LETTER
Tigecycline, the latest member of the tetracycline family to enter clinics, is reported to be poorly recognized by the most prevalent Gram-negative tetracycline-specific efflux mechanisms, namely, the Tet(A) and Tet(B) efflux pumps (1). These structurally related tetracycline-specific efflux pumps are encoded by genes on plasmids and transposons in a wide variety of bacteria and are proton-driven antiporter members of the major facilitator superfamily of transporters (2).
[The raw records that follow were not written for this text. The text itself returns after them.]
theorem bauExec_bank_id : (bauExec m k op e).bank.id = k.id := by
  simp only [bauExec]
  split
  · split <;> rfl
  · rfl
  · rfl
  · exact bauWork_bank_id ..

@[simp] theorem runOp_bank_id : (runOp m k op e).1.bank.id = k.id := by
  simp only [runOp]
  split
  · rfl
  · exact bauExec_bank_id ..

end

/-! ## An operation put on the die -/

section
variable (s : State) (k : Bank) (op : QOp) (last : Option Nat) (e : OpEnv)

theorem bankOf_startOp : ∃ out, bankOf (startOp s k op last e) k.id =
    { (runOp s.mem.t1 k op (meets s k op e)).1.bank with running := some ⟨op, out, false, e.corrected⟩, last := last, held := false } :=
  ⟨_, (bankOf_setBank ..).trans (if_pos (runOp_bank_id ..))⟩

theorem startOp_running {b : Nat} (h : k.id = b) : (bankOf (startOp s k op last e) b).running.map Running.op = some op := by
  obtain ⟨out, hbank⟩ := bankOf_startOp s k op last e
  rw [← h, hbank]
  rfl

@[simp] theorem startOp_pw : (startOp s k op last e).pw = s.pw := rfl

@[simp] theorem startOp_mem_t1 : (startOp s k op last e).mem.t1 = (runOp s.mem.t1 k op (meets s k op e)).1.mem := rfl

@[simp] theorem startOp_mem_order : (startOp s k op last e).mem.order = s.mem.order := rfl

@[simp] theorem stackOf_startOp (n : Nat) : stackOf (startOp s k op last e) n = stackOf s n := rfl

end

/-! ## CLEAR -/

/-- A CLEAR of a tenant as the sequencer makes it (R123, R503). -/
def clearOp (tenant : Nat) : QOp := ⟨opLoad, tenant, clearDesc, [], .free, 0⟩

theorem preFault_clearDesc (k : Bank) : preFault k opLoad clearDesc = 0 := by
  simp [preFault, touches, limitsOk, descBad, opLoad, clearDesc, fNone]

/-- A CLEAR touches no byte of T1, and no parity error or uncorrectable word meets it. -/
theorem runOp_clearOp (m : Mem) (k : Bank) (tenant : Nat) (e : OpEnv) :
    (runOp m k (clearOp tenant) e).1 = { bank := bauClear k, mem := m } := by
  rw [runOp_of_issued e (preFault_clearDesc k)]
  rfl

/-! ## What `pump` makes of an idle bank -/

/-- A bank that may issue: the node runs, the bank is in service and idle with no refresh or pin access, its stack is awake, and no
CLEAR is placed ahead of its queue (R65, R106, R123, R129). -/
structure Issuable (s : State) (b : Nat) : Prop where
  boot : s.pw.boot = .running
  retired : (bankOf s b).retired = false
  running : (bankOf s b).running = none
  refreshing : (bankOf s b).refreshing = false
  pins : (bankOf s b).pins = []
  awake : (stackOf s (b / 512)).selfRefresh = false
  clear : (bankOf s b).clear = false

/-- The bank served another tenant last, and holds no pass or P7 of it (R503). -/
def needsClear (k : Bank) (op : QOp) : Bool := k.pass.isNone && k.p7.isNone && k.last.isSome && k.last != some op.tenant

/-- When the leading operation of a bank became ready (R135). -/
def leadTime (s : State) (k : Bank) : Nat := if k.held then k.leadAt else s.now

/-- The governor keeps the leading operation of bank `b` from issue (R135 to R137). -/
def governed (s : State) (b : Nat) (op : QOp) : Bool :=
  let k := bankOf s b
  let st := stackOf s (b / 512)
  !ungoverned k op && (st.step == 3 || decide (creditAtTime st s.now < issueCharge k op) || earlierHeld s b (leadTime s k))

/-- The operation leaves the queue, and the stack pays for it. -/
def issueOp (s : State) (b : Nat) (op : QOp) (rest : List QOp) (e : OpEnv) : State :=
  let k := bankOf s b
  let st := stackOf s (b / 512)
  let paid := setStack s { st with credit := creditAtTime st s.now - issueCharge k op, creditAt := s.now }
  startOp paid (refill { k with queue := rest }) op (if fillsFree paid b op && k.last.isSome then k.last else some op.tenant) e

section
variable {s : State} {b : Nat} {op : QOp} {rest : List QOp} (e : OpEnv)

theorem pump_of_issuable (h : Issuable s b) (ht : takeOp s (bankOf s b) = some (op, rest)) :
    pump s b e =
      if needsClear (bankOf s b) op then startOp s (bankOf s b) (clearOp op.tenant) (some op.tenant) e
      else if governed s b op then setBank s { bankOf s b with held := true, leadAt := leadTime s (bankOf s b) }
      else if tooLong s (bankOf s b) op e then setBank s (refill { bankOf s b with queue := rest, held := false })
      else issueOp s b op rest e := by
  unfold pump
  dsimp only
  rw [if_neg (by simp [h.boot, h.retired, h.running, h.refreshing, h.pins, h.awake]), if_neg (by simp [h.clear]), ht]
  rfl

theorem issueOp_credit : (stackOf (issueOp s b op rest e) (b / 512)).credit =
    creditAtTime (stackOf s (b / 512)) s.now - issueCharge (bankOf s b) op := by
  simp [issueOp, stackOf_setStack]

theorem issueOp_running : (bankOf (issueOp s b op rest e) b).running.map Running.op = some op :=
  startOp_running _ _ _ _ _ (bankOf_id s b)

end

/-! ## The governor, and what needs no CLEAR -/

section
variable {s : State} {b : Nat} {op : QOp}

/-- A bank in a pass, or one that served this tenant or none last, needs no CLEAR (R113, R503). -/
theorem needsClear_eq_false {k : Bank} (h : k.pass ≠ none ∨ k.p7 ≠ none ∨ k.last = none ∨ k.last = some op.tenant) :
    needsClear k op = false := by
  rcases h with h | h | h | h <;> simp [needsClear, h]

theorem issueCharge_of_ungoverned {k : Bank} (h : ungoverned k op = true) : issueCharge k op = 0 := if_pos h

theorem issueCharge_of_not_ungoverned {k : Bank} (h : ungoverned k op = false) : issueCharge k op = chargeOf k op.opc op.desc :=
  if_neg (by simp [h])

theorem governed_of_ungoverned (h : ungoverned (bankOf s b) op = true) : governed s b op = false := by simp [governed, h]

/-- The three grounds on which the governor holds an operation that it governs (R135, R137). -/
theorem governed_iff (h : ungoverned (bankOf s b) op = false) : governed s b op = true ↔
    (stackOf s (b / 512)).step = 3 ∨ creditAtTime (stackOf s (b / 512)) s.now < chargeOf (bankOf s b) op.opc op.desc ∨
    earlierHeld s b (leadTime s (bankOf s b)) = true := by
  simp [governed, h, issueCharge_of_not_ungoverned h, or_assoc]

end

/-! ## What `pump` leaves alone -/

@[simp] theorem pump_pw (s : State) (b : Nat) (e : OpEnv) : (pump s b e).pw = s.pw := by
  simp only [pump]
  repeat' split
  all_goals rfl

@[simp] theorem pump_mem_order (s : State) (b : Nat) (e : OpEnv) : (pump s b e).mem.order = s.mem.order := by
  simp only [pump]
  repeat' split
  all_goals rfl

@[simp] theorem enqueue_mem_order (s : State) (b opc tenant : Nat) (d : Desc) (chan : Bytes) (own : Own) :
    (enqueue s b opc tenant d chan own).mem.order = s.mem.order + 1 := rfl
Others have reported Salmonella species isolates with reduced tigecycline susceptibility and attributed this to the presence of a variant Tet(A) sequence associated with transposon Tn1721 (3, 4). Tuckman et al. suggested that the change from Ser-Phe-Val of the previously reported plasmid pRP1 sequence to Ala-Ser-Phe at residues 201 to 203 in Tn1721-associated Tet(A) resulted from a double frameshift within the tet(A) gene, affecting substrate specificity (4, 5). These residues are located within the pump's largest cytoplasmic loop between helices 6 and 7, connecting the α and β domains (4, 6). Here, we directly compare the substrate specificities of the two Tet(A) cytoplasmic loop sequences by expressing tet(A) genes encoding each sequence in an isogenic Escherichia coli strain background.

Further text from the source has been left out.